Charles Frederick Kimball (1831–1903) was a 19th-century American painter who focused on pastoral landscapes and marine art. He was also an etcher and a master cabinet maker. He was active in Portland, Maine.

Early life
A native of Maine, Charles Frederick Kimball was born in Monmouth, Maine on October 31, 1831, the youngest of thirteen children, into a family of architects and builders.

Career
He was largely self-taught. He showed local scenery paintings as early as 1853. He along with fellow landscape artist, John Bradley Hudson, Jr., shared a passion for painting en plein air, traveling around Casco Bay and Portland with their easels and brushes painting local scenery. It was these works that brought him notice. It showed his appreciation for the gentle shifts in the evening light. At this point in this career he was influenced by the Hudson River School.

He studied with Portland artist, Charles Octavius Cole and John Greenleaf Cloudman. He was a member of the Brush'uns, a group of artists who went on sketching trips together.

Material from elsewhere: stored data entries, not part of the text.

-- ==== Sys2Proof/Certificates/Slice0/Obligations.lean ====
section
/-! DEFINITION. The statements about the core, each from numbered rules or sections of spec/. Where a
statement needs it, the depths are assumed legal, which the invariant of `EveryStepKeepsTheInvariant` gives
in every state a run reaches. -/

open Sys2Proof Sys2Proof.Machine

/-! ### Encoding -/

/-- Words written out from the formats of spec/30_encoding.md and the vectors V-ENC of
spec/95_test_vectors.md: eleven that are commands, and two that are refused. -/
def Obligations.WrittenOutWordsDecode : Prop :=
  decode 0x00000000#32 0#32 = .ok .nop ∧
  decode 0x10000001#32 0#32 = .ok (.dbit true) ∧
  decode 0x2F00FFFF#32 0#32 = .ok (.dbatch 16 0xFFFF#16) ∧
  decode 0x230000F5#32 0#32 = .ok (.dbatch 4 0x00F5#16) ∧
  decode 0x300000AB#32 0#32 = .ok (.ebyte 0xAB#8) ∧
  decode 0x40000000#32 0#32 = .ok .emsg ∧
  decode 0x50000000#32 0#32 = .ok .einvoke ∧
  decode 0x600000FF#32 0#32 = .ok (.csrr 0xFF#8) ∧
  decode 0x70000001#32 0x000021C3#32 = .ok (.csrw 0x01#8 0x000021C3#32) ∧
  decode 0x80000000#32 0#32 = .ok .cntclr ∧
  decode 0x90000000#32 0#32 = .ok .reinit ∧
  decode 0x00000001#32 0#32 = .error .mustBeZero ∧
  decode 0xA0000000#32 0#32 = .error .reservedOp

/-- R137: a word selects a command iff it matches the command's row, whatever the operand word, and no word
matches two rows. -/
def Obligations.WordSelectsItsRow : Prop :=
  (∀ row ∈ commandRows, ∀ cmd wdata : Word,
    (∃ i, decode cmd wdata = .ok i ∧ i.opcode = row.1) ↔ cmd &&& row.2.2 = row.2.1) ∧
  (∀ row ∈ commandRows, ∀ row' ∈ commandRows, ∀ cmd : Word,
    cmd &&& row.2.2 = row.2.1 → cmd &&& row'.2.2 = row'.2.1 → row = row')

/-- R134, R135, and the fields of FBAT in R132: which bits of the transaction each operand is. -/
def Obligations.OperandsAreTheirFields : Prop :=
  ∀ (cmd wdata : Word) (i : Instr), decode cmd wdata = .ok i →
    (∀ b, i = .dbit b → b = cmd.getLsbD 0) ∧
    (∀ n d, i = .dbatch n d → n = (cmd.extractLsb' 24 4).toNat + 1 ∧ d = cmd.extractLsb' 0 16) ∧
    (∀ b, i = .ebyte b → b = cmd.extractLsb' 0 8) ∧
    (∀ a, i = .csrr a → a = cmd.extractLsb' 0 8) ∧
    (∀ a v, i = .csrw a v → a = cmd.extractLsb' 0 8 ∧ v = wdata)

/-- Decoding the transaction of a well-formed command gives the command back, every operand at every value;
for every command but CSRW, with any operand word. -/
def Obligations.DecodeOfEncode : Prop :=
  ∀ i : Instr, i.wellFormed = true →
    decode (encode i).1 (encode i).2 = .ok i ∧
    ((∀ a v, i ≠ .csrw a v) → ∀ wdata, decode (encode i).1 wdata = .ok i)

/-- Every command read from a transaction is well-formed and encodes to that command word, and, for CSRW, to
that operand word. -/
def Obligations.EncodeOfDecode : Prop :=
  ∀ (cmd wdata : Word) (i : Instr), decode cmd wdata = .ok i →
    i.wellFormed = true ∧ (encode i).1 = cmd ∧
    (encode i).2 = if i.opcode = .csrw then wdata else 0#32

/-! ### Dispatch and steps -/

/-- R144, R138, R139: an illegal word and a data command while RUN = 0 change only CMD_ERR and the response;
every other transaction has the effect of its command. -/
def Obligations.DispatchOfOneTransaction : Prop :=
  ∀ (s : State) (cmd wdata : Word) (rest : List HostInput), s.port = .command cmd wdata :: rest →
    (10 ≤ (cmd.extractLsb' 28 4).toNat → step s = .next (turnedAway { s with port := rest })) ∧
    (∀ row ∈ commandRows, row.2.1.extractLsb' 28 4 = cmd.extractLsb' 28 4 → cmd &&& row.2.2 ≠ row.2.1 →
      step s = .next (turnedAway { s with port := rest })) ∧
    (∀ row ∈ commandRows, cmd &&& row.2.2 = row.2.1 → ∃ i, decode cmd wdata = .ok i ∧ i.opcode = row.1 ∧
      step s = if isData i && !s.run then .next (turnedAway { s with port := rest })
        else exec i { s with port := rest })

/-- R506: exactly which transactions record IllegalCommand, and that they have no effect. -/
def Obligations.IllegalCommandExactlyWhen : Prop :=
  Event.illegalCommand.code = some 11 ∧
  ∀ (s t : State) (cmd wdata : Word) (rest : List HostInput), s.port = .command cmd wdata :: rest →
    step s = .next t →
    let raised : Prop :=
      (∀ row ∈ commandRows, cmd &&& row.2.2 ≠ row.2.1) ∨
      ∃ i, decode cmd wdata = .ok i ∧
        ((isData i = true ∧ s.run = false) ∨
          ((∃ b, i = .ebyte b) ∧ s.encCfg.msgMode = true ∧ s.enc.pending = true) ∨
          (i = .emsg ∧ (s.encCfg.msgMode = false ∨ s.enc.pending = true)) ∨
          (i = .einvoke ∧ s.encCfg.msgMode = false))
    (raised → t = turnedAway { s with port := rest }) ∧
    (s.sticky.cmdErr = false → t.sticky.cmdErr = true → raised)

/-- A step on a legal transaction is the command's execution, the transaction taken from the port; so too for
the transaction of any well-formed command, and for a table word placed by `withFetchWord`. That the host's
inputs stand in a list and are placed there from outside (log 1), and that a table word has the command word in
bits 31 to 0 and the operand word in bits 63 to 32 (log 12), is the model's choice. The last three clauses say
that commands and steps are those of the parametric core at this hardware's parameters (R8). -/
def Obligations.StepRunsTheDecodedCommand : Prop :=
  (∀ (s : State) (cmd wdata : Word) (rest : List HostInput) (i : Instr),
    s.port = .command cmd wdata :: rest → decode cmd wdata = .ok i → step s = exec i { s with port := rest }) ∧
  (∀ (s : State) (rest : List HostInput) (i : Instr), i.wellFormed = true →
    s.port = .command (encode i).1 (encode i).2 :: rest → step s = exec i { s with port := rest }) ∧
  (∀ (s : State) (cmd wdata : Word) (i : Instr), decode cmd wdata = .ok i →
    step (s.withFetchWord 64 (cmd.toNat + wdata.toNat * 2 ^ 32)) = exec i s) ∧
  (∀ (i : Instr) (s : State), exec i s = .next (effectAt thisCore i s)) ∧
  (∀ (is : List Instr) (s : State), execAll is s = .next (applyAll thisCore is s)) ∧
  ∀ s : State, step s = stepAt thisCore s

/-- Every command word is exactly one row or illegal (R141), and every step answers a next state. R141 speaks
of command words only; that a step with nothing pending changes nothing (log 2), that there is no fault (log 19),
and that the engine always answers (log 5, the blind spot of R369) are the model's. -/
def Obligations.EveryWordIsOneRowOrIllegal : Prop :=
  (∀ cmd wdata : Word,
    (∃ row ∈ commandRows, cmd &&& row.2.2 = row.2.1 ∧ (∃ i, decode cmd wdata = .ok i ∧ i.opcode = row.1) ∧
      ∀ row' ∈ commandRows, cmd &&& row'.2.2 = row'.2.1 → row' = row) ∨
    ((∀ row ∈ commandRows, cmd &&& row.2.2 ≠ row.2.1) ∧ ∃ x, decode cmd wdata = .error x)) ∧
  ∀ s : State, ∃ t, step s = .next t

/-- R80 (SYNC_WORD's value is the spec's own from general knowledge, log 9): every state element after reset, but
for the buffers, whose contents the spec leaves unspecified; and
what a later reset leaves of the output streams. The last clauses hold for every value of the parameters (R8):
SYNC_WORD at power-on and after a later reset is SYNC_RESET. -/
def Obligations.ResetValues : Prop :=
  State.reset.run = false ∧
  State.reset.decCfg = { t := 0#6, rsEn := false, ilvEn := false, dscrEn := false, dual := false, depth := 1#4 } ∧
  exec (.csrr 0x01#8) State.reset = .next { State.reset with rdata := 0x00001000#32 } ∧
  State.reset.encCfg =
    { rsEn := false, ilvEn := false, scrEn := false, dual := false, msgMode := false, idleEn := false
      tail := false, depth := 1#4, idleGap := 0#16 } ∧
  exec (.csrr 0x02#8) State.reset = .next { State.reset with rdata := 0x00001000#32 } ∧
  State.reset.syncWord = 0x1ACFFC1D#32 ∧
  State.reset.dec.dstate = .syncSearch ∧ State.reset.dec.sr = 0#32 ∧ State.reset.dec.bitcnt = 0#3 ∧
  State.reset.dec.bytecnt = 0#11 ∧
  State.reset.last =
    { valid := false, ok := false, fillFast := false, fillExh := false, failMask := 0#8, corr := 0#32 } ∧
  State.reset.counters =
    { framesReceived := 0#32, framesDecoded := 0#32, subframesDecoded := 0#32, fillFramesDecoded := 0#32
      framesTransmitted := 0#32 } ∧
  State.reset.enc.ecount = 0#16 ∧ State.reset.enc.pending = false ∧ State.reset.enc.started = false ∧
  State.reset.sticky = { uncorr := false, msgErr := false, lenErr := false, cmdErr := false, cfgErr := false } ∧
  State.reset.rdata = 0#32 ∧ State.reset.rx = [] ∧ State.reset.tx = [] ∧
  (coreAt thisCore).reset = State.reset ∧
  (∀ w : Word, State.resetWith w = { State.reset with syncWord := w }) ∧
  ∀ (P : Params) (s : State), (hardwareReset P s).rx = s.rx ∧ (hardwareReset P s).tx = s.tx ∧
    (hardwareReset P s).syncWord = P.syncReset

After gaining recognition as a gifted artist, Kimball quit painting professionally in 1863 to work as a stair builder and cabinet maker. He continued to paint as a hobby and his work found a wide regional audience. Despite his growing popularity, he did not want to commercialize his work. When he did sell a piece, it was through a small gallery or frame shop.

After quitting the "professional scene", his style evolved under the influence of the French Barbizon school.

Marriage
In 1863, he married Annie Cloudman, daughter of John Greenleaf Cloudman, his mentor. Kimball died in 1903.

Legacy
He was an active artist his whole life and a "champion of the arts" in the Portland area. He was dedicated to maintaining the local art scene. In 1882 he played a major role in the founding of the Portland Society of Arts now the Portland Museum of Art. He served as its president from 1899 until his death in 1903.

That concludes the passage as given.